Nr. 41/2008 vom 09.10.2008

Ein höllisches Spektakel

Mit der Präsentation des britischen Künstlers Mark Wallinger setzt die neue Direktorin ein Zeichen: Das heimliche Nationalmuseum der Schweiz soll künftig internationaler werden.

Von Edith Krebs

Überraschend kann man das Ausstellungskonzept der neuen Direktorin des Aargauer Kunsthauses nicht nennen. Madeleine Schuppli will das attraktive, vom Architekturbüro Herzog und de Meuron vor fünf Jahren erweiterte Haus für internationale Positionen öffnen, gleichzeitig in der Reihe Caravan junge Kunstschaffende aus der Schweiz vorstellen und mit der Sammlung einen «dynamischen Umgang» pflegen. Im Grunde genommen ist dies genau das Programm, das Schuppli bereits als Leiterin des Kunstmuseums Thun in den letzten sieben Jahren umgesetzt hat - mit dem entscheidenden Unterschied allerdings, dass die Sammlung des Aargauer Kunsthauses weit gewichtiger und profilierter ist.

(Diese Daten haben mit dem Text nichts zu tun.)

-- ==== Sys2Proof/Machine/Packets.lean ====
section
/-! DEFINITION. Fields of packets and queue descriptors, and when a packet's waits are met (10_starter.md: R225, R229,
R230, R237). -/

namespace Sys2Proof.Machine

/-! ### Header, sync block and payload (R229) -/

/-- Bytes `o` to `o + n - 1` of a packet, as a number. -/
def pAt (raw : BitVec 512) (o n : Nat) : Nat := fld raw.toNat (8 * o) (8 * n)

def pOpcode (raw : BitVec 512) : Nat := pAt raw 0 1
def pCr (raw : BitVec 512) : Bool := bitOf raw.toNat 8
def pIrq (raw : BitVec 512) : Bool := bitOf raw.toNat 9
def pConcur (raw : BitVec 512) : Bool := bitOf raw.toNat 10
def pFinally (raw : BitVec 512) : Bool := bitOf raw.toNat 11
def pTag (raw : BitVec 512) : Nat := pAt raw 4 4
def pDeadline (raw : BitVec 512) : Nat := pAt raw 8 8
def pFvalue (raw : BitVec 512) : Nat := pAt raw 16 8
def pFence (raw : BitVec 512) : Nat := fld raw.toNat 192 18
def pFv (raw : BitVec 512) : Bool := bitOf raw.toNat 223
def pBaton (raw : BitVec 512) : Nat := fld raw.toNat 224 13
def pBv (raw : BitVec 512) : Bool := bitOf raw.toNat 255

/-- An entry of WAIT_FENCE or SIGNAL_FENCE (R237, R238). -/
structure FenceEntry where
  value : Nat
  fence : Nat
  mode : Nat
  valid : Bool
  deriving DecidableEq, Repr

/-- The two fence entries of a payload. -/
def fenceEntries (raw : BitVec 512) : List FenceEntry :=
  [32, 48].map (fun o => { value := pAt raw o 8, fence := fld (pAt raw (o + 8) 4) 0 18,
                           mode := fld (pAt raw (o + 8) 4) 29 2, valid := bitOf (pAt raw (o + 8) 4) 31 })

/-- The batons of a WAIT_BATON payload. -/
def waitBatons (raw : BitVec 512) : List Nat :=
  (((List.range 8).map (fun i => pAt raw (32 + 4 * i) 4)).filter (fun e => bitOf e 31)).map (fun e => fld e 0 13)

/-- The valid batons of a SIGNAL_BATON payload, with their counts. -/
def signalBatons (raw : BitVec 512) : List (Nat × Nat) :=
  (((List.range 4).map (fun i => pAt raw (32 + 4 * i) 4)).filter (fun e => bitOf e 31)).map
    (fun e => (fld e 0 13, fld e 13 16))

/-- The fence waits of a packet: fence and value. -/
def fenceWaits (raw : BitVec 512) : List (Nat × Nat) :=
  (if pFv raw then [(pFence raw, pFvalue raw)] else []) ++
  (if pOpcode raw = 0x30 then ((fenceEntries raw).filter (fun e => e.valid)).map (fun e => (e.fence, e.value)) else [])

/-- The baton waits of a packet. -/
def batonWaits (raw : BitVec 512) : List Nat :=
  (if pBv raw then [pBaton raw] else []) ++ (if pOpcode raw = 0x32 then waitBatons raw else [])

/-! ### Queue descriptors (R225) -/

def Queue.ringBase (q : Queue) : Nat := pAt q.desc 0 8
def Queue.cqBase (q : Queue) : Nat := pAt q.desc 8 8
def Queue.ringLog (q : Queue) : Nat := pAt q.desc 16 1
def Queue.cqLog (q : Queue) : Nat := pAt q.desc 17 1
def Queue.prio (q : Queue) : Nat := fld (pAt q.desc 18 1) 0 2
def Queue.weight (q : Queue) : Nat := pAt q.desc 19 1
def Queue.context (q : Queue) : Nat := fld (pAt q.desc 20 2) 0 12
def Queue.vector (q : Queue) : Nat := fld (pAt q.desc 22 2) 0 11
def Queue.periodic (q : Queue) : Bool := bitOf (pAt q.desc 24 4) 0
def Queue.prec (q : Queue) : Bool := bitOf (pAt q.desc 24 4) 1
def Queue.waitLimit (q : Queue) : Nat := pAt q.desc 28 4
def Queue.periodNs (q : Queue) : Nat := pAt q.desc 32 4
def Queue.deadlineNs (q : Queue) : Nat := pAt q.desc 36 4
def Queue.start (q : Queue) : Nat := pAt q.desc 40 8

/-! ### When waits are met (R230, R272) -/

/-- Whether a fence wait is met: no error and the value reached. -/
def State.fenceMet (s : State) (w : Nat × Nat) : Bool :=
  let f := s.fence w.1
  f.st != 0 && f.value < 2 ^ 63 && w.2 ≤ f.value

/-- Whether every baton of the list can give one unit, each time it is named. -/
def State.batonsMet (s : State) (l : List Nat) : Bool :=
  l.all (fun b => (s.baton b).live && l.count b ≤ (s.baton b).value)

/-- Whether every wait of a packet is met. -/
def State.waitsMet (s : State) (raw : BitVec 512) : Bool :=
  (fenceWaits raw).all s.fenceMet && s.batonsMet (batonWaits raw)

/-- Note, for each waiting packet, the signal or update that met its waits (R400). -/
def State.noteMet (before s : State) (a : Actor) : State :=
  let upd (p : Packet) : Packet :=
    if p.waitSince.isSome && !before.waitsMet p.raw && s.waitsMet p.raw then
      { p with metBy := some (a.agent, a.unit, a.ptag), metAt := some s.time }
    else p
  { s with queues := s.queues.map (fun q => (q.1, { q.2 with packets := q.2.packets.map (fun p => (p.1, upd p.2)) })) }

end Sys2Proof.Machine
end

Während 22 Jahren, von 1985 bis 2007, hat ihr Vorgänger Beat Wismer (und vor ihm bereits Heiny Widmer) den Fokus auf Schweizer Kunst gelegt und eine Sammlung zusammengetragen, die schweizweit einzigartig ist. Grosse Werkgruppen von bekannten zeitgenössischen KünstlerInnen wie Urs Lüthi, Jean-Frédéric Schnyder oder Hannah Villiger sind hier versammelt, und auch die historischen Bestände sind beachtlich. Das Aargauer Kunsthaus gilt als das bedeutendste Museum für Schweizer Kunst und wird aus diesem Grund immer wieder als heimliches Nationalmuseum bezeichnet.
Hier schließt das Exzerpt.